Through the 1890s the pace of life picked up at Refuge. The seven who carried the Mordecai name into that decade made it synonymous with hard work, success, and dignity.


Such was the esteem with which George Mordecai was held by the voters that they chose him to represent them in the California Assembly. Mordecai was reelected to a second term in 1892, and within a few months he became one of Madera County’s founding fathers by introducing the bill to carve it from Fresno County. By 1897, the Mordecais were pillars of society in the Valley.

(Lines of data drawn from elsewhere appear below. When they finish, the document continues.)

-- ==== Sys2Proof/Machine/Fetch.lean ====
section
/-! DEFINITION. Fetching an instruction word. Instructions are fetched from the shared memory, big-endian (rules R85, R87). The
first two instructions after a store execute the old or the new word (rule R118, D12, log 12). -/

namespace Sys2Proof.Machine

/-- The instruction word at an address with the given cells as they were before being overwritten (rule R87). -/
def wordBefore (undo m : List Host.Cell) (asi : Asi) (a : Word) : Word :=
  wordOfBytes (readBefore undo m (memKey asi a)) (readBefore undo m (memKey asi (a + 1#32)))
    (readBefore undo m (memKey asi (a + 2#32))) (readBefore undo m (memKey asi (a + 3#32)))

/-- The word at PC now. -/
def State.wordNow (s : State) : Word := wordBefore [] s.mem (s.platform.target s.fetchAsi) s.pc

/-- The word at PC before the store of the instruction before. -/
def State.wordBeforeOne (s : State) : Word := wordBefore s.storeUndo1 s.mem (s.platform.target s.fetchAsi) s.pc

/-- The word at PC before the stores of the two instructions before. -/
def State.wordBeforeTwo (s : State) : Word := wordBefore (s.storeUndo2 ++ s.storeUndo1) s.mem (s.platform.target s.fetchAsi) s.pc

/-- No store of the two instructions before changed the word at PC. -/
def State.fetchStable (s : State) : Bool := s.wordBeforeOne == s.wordNow && s.wordBeforeTwo == s.wordNow

/-- The word fetched: the one in memory, or after a recent store any of the words the prefetch may hold, a free choice. -/
def State.fetchWord (s : State) : Word :=
  if s.fetchStable then s.wordNow
  else if Config.freeBit s.freeIdx then s.wordNow
  else if Config.freeBit (s.freeIdx + 1) then s.wordBeforeOne
  else s.wordBeforeTwo

/-- The request of the fetch is put on the bus, and INST pulses (rules R91, R360). -/
def State.requestFetch (s : State) : State :=
  { s with bus := s.bus ++ [s.fetchRequest], signals := s.signals ++ [.inst] }

/-- The fetch makes its request and puts its word into the instruction register (rules R91, R530). -/
def State.readInstr (s : State) : State :=
  { s with
    bus := s.bus ++ [s.fetchRequest]
    signals := s.signals ++ [.inst]
    ir := s.fetchWord
    freeIdx := if s.fetchStable then s.freeIdx else s.freeIdx + 2 }

/-- The state in which a fetched instruction executes: one more instruction has come after the stores before it (rule R118), and
the instruction at PC is resumed, which ends HWERROR if that waited for it (rule R456). -/
def State.fetched (s : State) : State :=
  { s.readInstr with storeUndo1 := [], storeUndo2 := s.storeUndo1, hwerror := s.hwerror.resumed s.pc }

/-- A word placed in the shared memory where the next instruction is fetched, every byte in its order (rule R87), and nothing
that keeps the next step from executing it (log 33). -/
def State.placeWord (s : State) (w : Word) : State :=
  { s with
    mode := .execute
    pc := s.pc &&& 0xFFFFFFFC#32
    annul := false
    mem := writeSpan s.mem 0x09#8 (s.pc &&& 0xFFFFFFFC#32) (bytesOfWord w)
    platform := { s.platform with deny := [] }
    storeUndo1 := []
    storeUndo2 := []
    regParity := { s.regParity with bad := 0#136 }
    controlParity := { s.controlParity with bad := 0#4 }
    inputs := { s.inputs with reset := false, resetFault := false, halt := false, irl := 0#4, parityErrors := [] } }

end Sys2Proof.Machine
end

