-- ==== Sys2Proof/Machine/CpOps.lean ====
section
/-! DEFINITION. The coprocessor operate instructions (rules R373, R374). -/

namespace Sys2Proof.Machine

/-- CPop1 (rule R373). -/
def execCpop1 (rd rs1 : RegNum) (opc : BitVec 9) (rs2 : RegNum) (s : State) : Result :=
  s.operate .cp (fpopWord 54#6 rd rs1 opc rs2)

/-- CPop2 (rule R374). -/
def execCpop2 (rd rs1 : RegNum) (opc : BitVec 9) (rs2 : RegNum) (s : State) : Result :=
  s.operate .cp (fpopWord 55#6 rd rs1 opc rs2)

end Sys2Proof.Machine
end

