-- ==== Sys2Proof/Certificates/Slice0/Obligations.lean ====
section
/-! DEFINITION. The statements for the provers. Each docstring says which rule of spec/ it formalises, and what in it is the
model's choice. -/

open Sys2Proof Sys2Proof.Machine

/-! ### Encodings -/

/-- Decoding the bytes of an encoded well-formed instruction gives it back, whatever follows (rules R131 to R133, R137,
R146 to R151). -/
def Obligations.DecodeEncodeAgree : Prop :=
  ∀ (i : Instr) (rest : List Byte), i.wellFormed = true → decode (encodeBytes i ++ rest) = .ok (i, rest)

/-- Every word is an instruction without a second spelling, or is refused: what the decoder gives is well-formed (rules R137,
R150, R151). -/
def Obligations.DecodedIsWellFormed : Prop :=
  ∀ (w : Word) (i : Instr), decodeWord w = .ok i → i.wellFormed = true

/-- Fields that an instruction does not use decide nothing (rules R138, R320, R325, R339, R344, R380, R381): bits 12:5 of a
register form, rd of RETT, IFLUSH and the WR instructions, rs1 and bits 13:0 of the RD instructions, bit 29 of Ticc, bits 29:25 of
UNIMP. That bits 12:5 of a shift with i = 1 decide nothing is not in rule R138 but in rule R142's general knowledge (PRESUMED, log
29). Of the fields that rule R138 lists this leaves out rd of the FCMPs and rs1 of the FPops of one operand: those stand in the
launched word, which the FPU decodes. -/
def Obligations.IgnoredFieldsDecideNothing : Prop :=
  ∀ (rd rs1 rs2 : RegNum) (b8 b8' : BitVec 8) (c : BitVec 22) (low : BitVec 19) (cond : BitVec 4) (x : BitVec 14),
    (∀ op3 : BitVec 6, op3 ∉ [52#6, 53#6, 54#6, 55#6] →
        decodeWord (fmt3 2#2 rd op3 rs1 (0#1 ++ b8 ++ rs2)) = decodeWord (fmt3 2#2 rd op3 rs1 (0#1 ++ b8' ++ rs2))) ∧
      (∀ op3 ∈ [37#6, 38#6, 39#6],
        decodeWord (fmt3 2#2 rd op3 rs1 (1#1 ++ b8 ++ rs2)) = decodeWord (fmt3 2#2 rd op3 rs1 (1#1 ++ b8' ++ rs2))) ∧
      (∀ op3 : BitVec 6, op3.extractLsb' 4 2 ≠ 1#2 →
        decodeWord (fmt3 3#2 rd op3 rs1 (0#1 ++ b8 ++ rs2)) = decodeWord (fmt3 3#2 rd op3 rs1 (0#1 ++ b8' ++ rs2))) ∧
      (∀ op3 ∈ [48#6, 49#6, 50#6, 51#6, 57#6, 59#6],
        decodeWord (fmt3 2#2 rd op3 rs1 x) = decodeWord (fmt3 2#2 0#5 op3 rs1 x)) ∧
      decodeWord (2#2 ++ rd ++ 40#6 ++ low) = .ok (.rdy rd) ∧
      decodeWord (2#2 ++ rd ++ 41#6 ++ low) = .ok (.rdpsr rd) ∧
      decodeWord (2#2 ++ rd ++ 42#6 ++ low) = .ok (.rdwim rd) ∧
      decodeWord (2#2 ++ rd ++ 43#6 ++ low) = .ok (.rdtbr rd) ∧
      decodeWord (2#2 ++ 1#1 ++ cond ++ 58#6 ++ rs1 ++ x) = decodeWord (2#2 ++ 0#1 ++ cond ++ 58#6 ++ rs1 ++ x) ∧
      decodeWord (fmt2Imm rd 0#3 c) = .ok (.unimp c)

/-- Some words written out from the encodings stand for the instructions they should, words of every format among them. That
0x87A04822 is FADDs rests on opf 0x041, one of the values whose lost digits rule R150 supplies from general knowledge (PRESUMED,
log 29). -/
def Obligations.WrittenWordsDecode : Prop :=
  decodeWord 0x40000010#32 = .ok (.call 0x10#30) ∧
    decodeWord 0x03048D15#32 = .ok (.sethi 1#5 0x048D15#22) ∧
    decodeWord 0x32BFFFFE#32 = .ok (.bne true 0x3FFFFE#22) ∧
    decodeWord 0x03800002#32 = .ok (.fbne false 2#22) ∧
    decodeWord 0x13C00002#32 = .ok (.cb0 false 2#22) ∧
    decodeWord 0x86007FFF#32 = .ok (.add 3#5 1#5 (.imm 0x1FFF#13)) ∧
    decodeWord 0x86A04002#32 = .ok (.subcc 3#5 1#5 (.reg 2#5)) ∧
    decodeWord 0x87386003#32 = .ok (.sra 3#5 1#5 (.imm 3#5)) ∧
    decodeWord 0x9FC3E008#32 = .ok (.jmpl 15#5 15#5 (.imm 8#13)) ∧
    decodeWord 0x91D0601F#32 = .ok (.ta 1#5 (.imm 0x1F#13)) ∧
    decodeWord 0x81886000#32 = .ok (.wrpsr 1#5 (.imm 0#13)) ∧
    decodeWord 0x87A04822#32 = .ok (.fadds 3#5 1#5 2#5) ∧
    decodeWord 0xC6804142#32 = .ok (.lda 3#5 1#5 0x0A#8 2#5) ∧
    decodeWord 0xD2184000#32 = .ok (.ldd 9#5 1#5 (.reg 0#5)) ∧
    decodeWord 0xC1304000#32 = .ok (.stdfq 0#5 1#5 (.reg 0#5)) ∧
    decodeWord 0x00000007#32 = .ok (.unimp 7#22) ∧
    decodeWord 0x81D86000#32 = .ok (.iflush 1#5 (.imm 0#13))

/-! ### The step -/

/-- An unassigned word is fetched and traps as an illegal instruction (rules R136, R139, R148, R149, R154, R382), and these
are all the words that are no instruction. That HWERROR is deasserted first if it waited for this address is the model's choice
between the two wordings of rule R456 (log 22). -/
def Obligations.UnassignedWordsTrap : Prop :=
  (∀ w : Word, (∃ e, decodeWord w = .error e) ↔
      (fieldOp w = 0#2 ∧ fieldOpTwo w ∈ [1#3, 3#3, 5#3]) ∨
        (fieldOp w = 2#2 ∧ fieldOp3 w ∈
          [9#6, 10#6, 11#6, 13#6, 14#6, 15#6, 25#6, 26#6, 27#6, 29#6, 30#6, 31#6, 44#6, 45#6, 46#6, 47#6, 62#6, 63#6]) ∨
        (fieldOp w = 3#2 ∧
          (fieldOp3 w ∈
              [8#6, 11#6, 12#6, 14#6, 24#6, 27#6, 28#6, 30#6, 34#6, 40#6, 41#6, 42#6, 43#6, 44#6, 45#6, 46#6, 47#6, 50#6,
                56#6, 57#6, 58#6, 59#6, 60#6, 61#6, 62#6, 63#6] ∨
            (fieldOp3 w ∈
              [16#6, 17#6, 18#6, 19#6, 20#6, 21#6, 22#6, 23#6, 25#6, 26#6, 29#6, 31#6] ∧ fieldI w = 1#1)))) ∧
    ∀ (s : State) (e : DecodeError), s.Fetches → s.fetchStable = true → decodeWord (s.readWord s.fetchAsi s.pc) = .error e →
      ∃ t, step s = .next t ∧
        State.Traps .illegalInstruction
          { s with hwerror := if s.hwerror = .untilResumed s.pc then .off else s.hwerror } t

/-- When the word at PC decodes to an instruction and no register it reads has a wrong parity bit, the step is that instruction's
meaning, in the state that the fetch and the other bus masters leave: the word in the instruction register, one request on the bus,
INST pulsed, HWERROR deasserted if it waited for this address, the store history one instruction older, the bytes that other masters
write between the fetch and the data requests written, all else as it was (rules R485, R91, R113, R360; HWERROR is the model's
choice between the two wordings of rule R456, log 22; the store history is the model's, log 12; that such writes are held as a list
of bytes is the model's, log 42). A wrong parity bit is HardwareErrorTaken's case. -/
def Obligations.StepRunsDecoded : Prop :=
  ∀ (s : State) (i : Instr), s.Fetches → s.fetchStable = true → decodeWord (s.readWord s.fetchAsi s.pc) = .ok i →
    s.sourceError (s.readWord s.fetchAsi s.pc) = none →
    step s = exec i
      { s with
        ir := s.readWord s.fetchAsi s.pc
        bus := [⟨s.pc, if s.psr.s then 0x09#8 else 0x08#8, 0b10#2, true, false, false, false, none, !s.params.checker⟩]
        signals := [.inst]
        hwerror := if s.hwerror = .untilResumed s.pc then .off else s.hwerror
        storeUndo2 := s.storeUndo1
        storeUndo1 := []
        mem := s.otherMasters.mem
        inputs := { s.inputs with busWrites := [] } } ∧
    (s.inputs.busWrites = [] → s.otherMasters = s) ∧
    (Memory.wf s.mem = true → Memory.wf s.otherMasters.mem = true ∧ ∀ asi a, s.otherMasters.readByte asi a =
      s.inputs.busWrites.foldl (fun b w => if s.byteKey w.asi w.addr = s.byteKey asi a then w.data else b)
        (s.readByte asi a))

/-- The model's choice for rule R118 and decision D12 (log 12): the fetched word is the one in memory, the one before the last
instruction's store, or the one before the last two's; with no such stores it is the one in memory, and two fetches later
no store is remembered. -/
def Obligations.FetchSeesMemoryOrPrefetch : Prop :=
  ∀ s : State,
    s.fetchWord ∈ [s.readWord s.fetchAsi s.pc, s.wordBeforeOne, s.wordBeforeTwo] ∧
      (s.storeUndo1 = [] → s.storeUndo2 = [] →
        s.fetchStable = true ∧ s.fetchWord = s.readWord s.fetchAsi s.pc) ∧
      s.fetched.fetched.storeUndo1 = [] ∧ s.fetched.fetched.storeUndo2 = [] ∧ s.fetched.fetched.mem = s.mem

/-- An annulled instruction is consumed: annul is cleared, PC and nPC advance, its word is fetched (MEXC ignored) and enters the
checksum of Program Flow Control, and nothing else changes: no trap and no interrupt comes, a transfer transfers nothing; INULL
flags the fetch (rules R96, R101, R297, R461). That a SETHI to r[0] does not enter the checksum is rule R461's own inference
(DEDUCED, log 30). -/
def Obligations.AnnulledStep : Prop :=
  ∀ s : State, s.Running → s.annul = true →
    ∃ t, step s = .next t ∧ t.annul = false ∧ t.pc = s.npc ∧ t.npc = s.npc + 4#32 ∧ s.SameRegsBut t [] ∧ t.psr = s.psr ∧
      t.y = s.y ∧ s.SameMemory t ∧ s.SameControl t ∧ s.SameUnits t ∧ t.signals = [.inst, .inull] ∧
      (∃ r, t.bus = [r] ∧ r.addr = s.pc ∧ r.asi = (if s.psr.s then 0x09#8 else 0x08#8) ∧ r.rd = true ∧ r.dxfer = false) ∧
      (s.params.flowEnabled = false → t.checksum = s.checksum) ∧
      (s.params.flowEnabled = true →
        t.checksum = if sethiZero s.fetchWord then s.checksum else s.checksum ^^^ s.fetchWord)

/-- At an instruction boundary an interrupt is taken exactly when ET = 1 and the request is 15 or above PIL; otherwise the
instruction at PC runs, after what other bus masters write between its fetch and its data requests (rules R113, R440; that PIL
and ET are those the last instruction left is decision D19). -/
def Obligations.InterruptAcceptance : Prop :=
  ∀ s : State, s.Running → s.annul = false → s.hwError = none →
    ((s.psr.et = true ∧ s.inputs.irl ≠ 0#4 ∧ (s.inputs.irl = 15#4 ∨ s.psr.pil.toNat < s.inputs.irl.toNat)) →
      ∃ t, step s = .next t ∧ State.Traps (.interruptLevel s.inputs.irl) s t ∧ t.tt.toNat = 16 + s.inputs.irl.toNat ∧
        t.mode = .execute ∧ .intack ∈ t.signals) ∧
    (¬(s.psr.et = true ∧ s.inputs.irl ≠ 0#4 ∧ (s.inputs.irl = 15#4 ∨ s.psr.pil.toNat < s.inputs.irl.toNat)) →
      s.refuses s.fetchRequest = false → ∀ i, decodeWord s.fetchWord = .ok i → s.sourceError s.fetchWord = none →
      step s = exec i s.quiet.fetched.otherMasters)

/-- Hardware errors, those detected at a boundary and those of registers with a wrong parity bit that the fetched instruction
reads: of all of them the one of the highest priority is taken, before every other trap of the instruction, HWERROR is asserted,
and r[17] and r[18] hold PC and nPC, for type 0x64 anything; HWERROR then stays asserted until the instruction is resumed, or
until a reset for type 0x64 and for an error that comes while it waits for one (rules R410, R450, R452, R454, R456, R457; that
other errors come at boundaries, accompany the instruction at PC, come before an interrupt and are consumed, how long HWERROR
stays, and that a load whose data error is taken late, type 0x63, has written its register (rule R173 keeps it on any trap), is
the model's choice, log 22; which registers an instruction reads is DEDUCED, log 24). -/
def Obligations.HardwareErrorTaken : Prop :=
  let taken (s t : State) (e : HwError) : Prop :=
    s.EnteredTrap t ∧ t.tt = e.tt ∧ t.hwerrorPin = true ∧
      (t.hwerror = if s.hwerror = .untilReset ∨ e = .nonRestartableImprecise then .untilReset else .untilResumed s.pc) ∧
      s.SameMemory t ∧ s.SameUnits t ∧ t.y = s.y ∧
      (e ≠ .nonRestartableImprecise → t.readReg 17#5 = s.pc ∧ t.readReg 18#5 = s.npc) ∧
      s.SameRegsBut t [regIndex (s.psr.cwp - 1#3) 17#5, regIndex (s.psr.cwp - 1#3) 18#5]
  let flagged (s : State) (w : Word) (e : HwError) : Prop :=
    (∃ i, decodeWord w = .ok i) ∧
      ((e = .registerFile ∧ ∃ n ∈ sourceRegs w, n ≠ 0#5 ∧ s.regParity.bad.getLsbD (regIndex s.psr.cwp n) = true) ∨
        ∃ r ∈ sourceControls w, e = r.error ∧ s.controlParity.bad.getLsbD r.index = true)
  (∀ s : State, s.Running → s.annul = false → (∃ x ∈ s.inputs.parityErrors, checksSite s.params x = true) →
    let detected (e : HwError) : Prop :=
      (∃ x ∈ s.inputs.parityErrors, checksSite s.params x = true ∧ e = x.error) ∨
        (s.refuses s.fetchRequest = false ∧ flagged s s.fetchWord e)
    ∃ e, detected e ∧ (∀ f, detected f → e.priority ≤ f.priority) ∧
      ∃ t, step s = .next t ∧ taken s t e ∧ t.inputs.parityErrors = []) ∧
    ∀ s : State, s.Fetches → s.fetchStable = true →
      let w := s.readWord s.fetchAsi s.pc
      (∃ e, flagged s w e) →
      ∃ e, flagged s w e ∧ (∀ f, flagged s w f → e.priority ≤ f.priority) ∧ ∃ t, step s = .next t ∧ taken s t e

/-- In error mode a step does nothing (no fetch, no interrupt, no state change) and ERROR, and HWERROR if a hardware error led
here, stay asserted, until RESET, which puts the machine into reset mode and deasserts both (rules R431, R432, R502). The bus log
and the pulses, which hold what one step does, are empty. A halted machine takes no step at all (rule R470). -/
def Obligations.ErrorModeStays : Prop :=
  ∀ s : State, s.mode = .error →
    (s.inputs.reset = false →
      ∃ t, step s = .next t ∧ t = { s with bus := t.bus, signals := t.signals } ∧ t.errorPin = true ∧
        t.hwerrorPin = s.hwerrorPin ∧ (s.inputs.halt = false → t.bus = [] ∧ t.signals = [])) ∧
      (s.inputs.reset = true → s.inputs.resetFault = false → s.inputs.halt = false →
        ∃ t, step s = .next t ∧ t.mode = .reset ∧ t.errorPin = false ∧ t.hwerrorPin = false)

/-- HALT freezes the machine whatever else is asserted (rule R470; that it comes before RESET is the model's choice, log 31). -/
def Obligations.HaltFreezes : Prop := ∀ s : State, s.inputs.halt = true → step s = .next s

/-- RESET puts the machine into reset mode and deasserts HWERROR; deasserted, the next step gives ET, S, PC, nPC, annul and the
checker their reset values and keeps everything else, and the next fetch, the first since RESET was asserted, is a supervisor
fetch at 0 (rules R500, R501, R502, R506, R533; annul = 0 is decision D9, log 10; the emptied store history is the model's, log
12; that RESET drops the parity events not yet taken is the model's choice, log 22; that a reset pulses INULL, in every step while
RESET is asserted, and no FLUSH, is the model's choice, rules R360, R400 and R501 leaving it open, DESIGN CHOICE, log 32). An
error in the two-rail coding of RESET leads to error mode instead (rules R431, R501; that HALT still freezes the machine then, and
that nothing else changes, is the model's choice, log 23). -/
def Obligations.ResetSequence : Prop :=
  (∀ s : State, s.inputs.halt = false → s.inputs.resetFault = false → s.inputs.reset = true →
      step s = .next
        { s with
          mode := .reset
          hwerror := .off
          bus := []
          signals := [.inull]
          inputs := { s.inputs with parityErrors := [] } }) ∧
    (∀ s : State, s.inputs.halt = false → s.inputs.resetFault = true →
      ∃ t, step s = .next t ∧ t = { s with mode := .error, bus := [], signals := [] } ∧ t.errorPin = true) ∧
    ∀ s : State, s.inputs.halt = false → s.inputs.resetFault = false → s.inputs.reset = false → s.mode = .reset →
      ∃ t, step s = .next t ∧
        t = { s with
          mode := .execute
          psr := { s.psr with et := false, s := true }
          pc := 0#32
          npc := 4#32
          annul := false
          afterCondBranch := false
          checksum := 0#32
          pfcSkip := false
          storeUndo1 := []
          storeUndo2 := []
          bus := []
          signals := [] } ∧
        t.fetchRequest.addr = 0#32 ∧ t.fetchRequest.asi = 0x09#8
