-- ==== Sys2Proof/Laws/State.lean ====
section
/-! SUPPORT. One lemma per field per update of the state, true by rfl, so that no proof unfolds a record update. -/

namespace Sys2Proof.Machine

variable (s : State)

/-! ### setIcc -/

@[simp] theorem State.setIcc_params (f : Icc) : (s.setIcc f).params = s.params := rfl
@[simp] theorem State.setIcc_mode (f : Icc) : (s.setIcc f).mode = s.mode := rfl
@[simp] theorem State.setIcc_pc (f : Icc) : (s.setIcc f).pc = s.pc := rfl
@[simp] theorem State.setIcc_npc (f : Icc) : (s.setIcc f).npc = s.npc := rfl
@[simp] theorem State.setIcc_annul (f : Icc) : (s.setIcc f).annul = s.annul := rfl
@[simp] theorem State.setIcc_afterCondBranch (f : Icc) : (s.setIcc f).afterCondBranch = s.afterCondBranch := rfl
@[simp] theorem State.setIcc_psr (f : Icc) : (s.setIcc f).psr = { s.psr with icc := f } := rfl
@[simp] theorem State.setIcc_wim (f : Icc) : (s.setIcc f).wim = s.wim := rfl
@[simp] theorem State.setIcc_tba (f : Icc) : (s.setIcc f).tba = s.tba := rfl
@[simp] theorem State.setIcc_tt (f : Icc) : (s.setIcc f).tt = s.tt := rfl
@[simp] theorem State.setIcc_y (f : Icc) : (s.setIcc f).y = s.y := rfl
@[simp] theorem State.setIcc_globals (f : Icc) : (s.setIcc f).globals = s.globals := rfl
@[simp] theorem State.setIcc_windows (f : Icc) : (s.setIcc f).windows = s.windows := rfl
@[simp] theorem State.setIcc_checksum (f : Icc) : (s.setIcc f).checksum = s.checksum := rfl
@[simp] theorem State.setIcc_pfcSkip (f : Icc) : (s.setIcc f).pfcSkip = s.pfcSkip := rfl
@[simp] theorem State.setIcc_ir (f : Icc) : (s.setIcc f).ir = s.ir := rfl
@[simp] theorem State.setIcc_regParity (f : Icc) : (s.setIcc f).regParity = s.regParity := rfl
@[simp] theorem State.setIcc_controlParity (f : Icc) : (s.setIcc f).controlParity = s.controlParity := rfl
@[simp] theorem State.setIcc_hwerror (f : Icc) : (s.setIcc f).hwerror = s.hwerror := rfl
@[simp] theorem State.setIcc_fpu (f : Icc) : (s.setIcc f).fpu = s.fpu := rfl
@[simp] theorem State.setIcc_cp (f : Icc) : (s.setIcc f).cp = s.cp := rfl
@[simp] theorem State.setIcc_mem (f : Icc) : (s.setIcc f).mem = s.mem := rfl
@[simp] theorem State.setIcc_platform (f : Icc) : (s.setIcc f).platform = s.platform := rfl
@[simp] theorem State.setIcc_storeUndo1 (f : Icc) : (s.setIcc f).storeUndo1 = s.storeUndo1 := rfl
@[simp] theorem State.setIcc_storeUndo2 (f : Icc) : (s.setIcc f).storeUndo2 = s.storeUndo2 := rfl
@[simp] theorem State.setIcc_inputs (f : Icc) : (s.setIcc f).inputs = s.inputs := rfl
@[simp] theorem State.setIcc_bus (f : Icc) : (s.setIcc f).bus = s.bus := rfl
@[simp] theorem State.setIcc_signals (f : Icc) : (s.setIcc f).signals = s.signals := rfl
@[simp] theorem State.setIcc_freeIdx (f : Icc) : (s.setIcc f).freeIdx = s.freeIdx := rfl

/-! ### setCwp -/

@[simp] theorem State.setCwp_params (w : Window) : (s.setCwp w).params = s.params := rfl
@[simp] theorem State.setCwp_mode (w : Window) : (s.setCwp w).mode = s.mode := rfl
@[simp] theorem State.setCwp_pc (w : Window) : (s.setCwp w).pc = s.pc := rfl
@[simp] theorem State.setCwp_npc (w : Window) : (s.setCwp w).npc = s.npc := rfl
@[simp] theorem State.setCwp_annul (w : Window) : (s.setCwp w).annul = s.annul := rfl
@[simp] theorem State.setCwp_afterCondBranch (w : Window) : (s.setCwp w).afterCondBranch = s.afterCondBranch := rfl
@[simp] theorem State.setCwp_psr (w : Window) : (s.setCwp w).psr = { s.psr with cwp := w } := rfl
@[simp] theorem State.setCwp_wim (w : Window) : (s.setCwp w).wim = s.wim := rfl
@[simp] theorem State.setCwp_tba (w : Window) : (s.setCwp w).tba = s.tba := rfl
@[simp] theorem State.setCwp_tt (w : Window) : (s.setCwp w).tt = s.tt := rfl
@[simp] theorem State.setCwp_y (w : Window) : (s.setCwp w).y = s.y := rfl
@[simp] theorem State.setCwp_globals (w : Window) : (s.setCwp w).globals = s.globals := rfl
@[simp] theorem State.setCwp_windows (w : Window) : (s.setCwp w).windows = s.windows := rfl
@[simp] theorem State.setCwp_checksum (w : Window) : (s.setCwp w).checksum = s.checksum := rfl
@[simp] theorem State.setCwp_pfcSkip (w : Window) : (s.setCwp w).pfcSkip = s.pfcSkip := rfl
@[simp] theorem State.setCwp_ir (w : Window) : (s.setCwp w).ir = s.ir := rfl
@[simp] theorem State.setCwp_regParity (w : Window) : (s.setCwp w).regParity = s.regParity := rfl
@[simp] theorem State.setCwp_controlParity (w : Window) : (s.setCwp w).controlParity = s.controlParity := rfl
@[simp] theorem State.setCwp_hwerror (w : Window) : (s.setCwp w).hwerror = s.hwerror := rfl
@[simp] theorem State.setCwp_fpu (w : Window) : (s.setCwp w).fpu = s.fpu := rfl
@[simp] theorem State.setCwp_cp (w : Window) : (s.setCwp w).cp = s.cp := rfl
@[simp] theorem State.setCwp_mem (w : Window) : (s.setCwp w).mem = s.mem := rfl
@[simp] theorem State.setCwp_platform (w : Window) : (s.setCwp w).platform = s.platform := rfl
@[simp] theorem State.setCwp_storeUndo1 (w : Window) : (s.setCwp w).storeUndo1 = s.storeUndo1 := rfl
@[simp] theorem State.setCwp_storeUndo2 (w : Window) : (s.setCwp w).storeUndo2 = s.storeUndo2 := rfl
@[simp] theorem State.setCwp_inputs (w : Window) : (s.setCwp w).inputs = s.inputs := rfl
@[simp] theorem State.setCwp_bus (w : Window) : (s.setCwp w).bus = s.bus := rfl
@[simp] theorem State.setCwp_signals (w : Window) : (s.setCwp w).signals = s.signals := rfl
@[simp] theorem State.setCwp_freeIdx (w : Window) : (s.setCwp w).freeIdx = s.freeIdx := rfl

Thirty years after George Mordecai brought the family name to California, it found its place among Madera County pioneers. Then the inevitable happened. The family lost its first member, reducing the number to six.


The accident occurred in the corral not far from the house. Sixteen year-old Richard was helping his father with the cattle. Suddenly, the horse reared up and fell back on the lad. The saddle horn ruptured his spleen, and he died.


Over the next few years, the Mordecai children grew up. Louise never married, remaining at Refuge for 100 years. George Jr. and Ethelfleda married but had no children of their own. Brooke married Caroline Preston and they gave George Mordecai four grandchildren: Caroline, Barbara, Elizabeth Brooke, and Susan.


George Mordecai died in 1920 and his wife passed away in 1929. George W. Mordecai, Jr. died in 1944; Ethelfleda Mordecai in 1963; Brooke Fisher Mordecai in 1971; and daughter Louise Mordecai in 1980.


In 1933, the first Mordecai grandchild, Caroline, was killed in an automobile accident. Barbara Colquhoun Mordecai Myers died in 2008, and Elizabeth Brooke Mordecai Wissler passed away in 2016. For the next five years, Susan remained the sole member of the family that had been born with the Mordecai name. Now there are none.


Today George Washington Mordecai’s legacy is carefully guarded by the next generation: deRosset Myers Jr., Brooke Myers, Caroline Myers Bailey, John Brooke Wissler, Susan Wissler and Cecelia Wissler Sheeter and their families.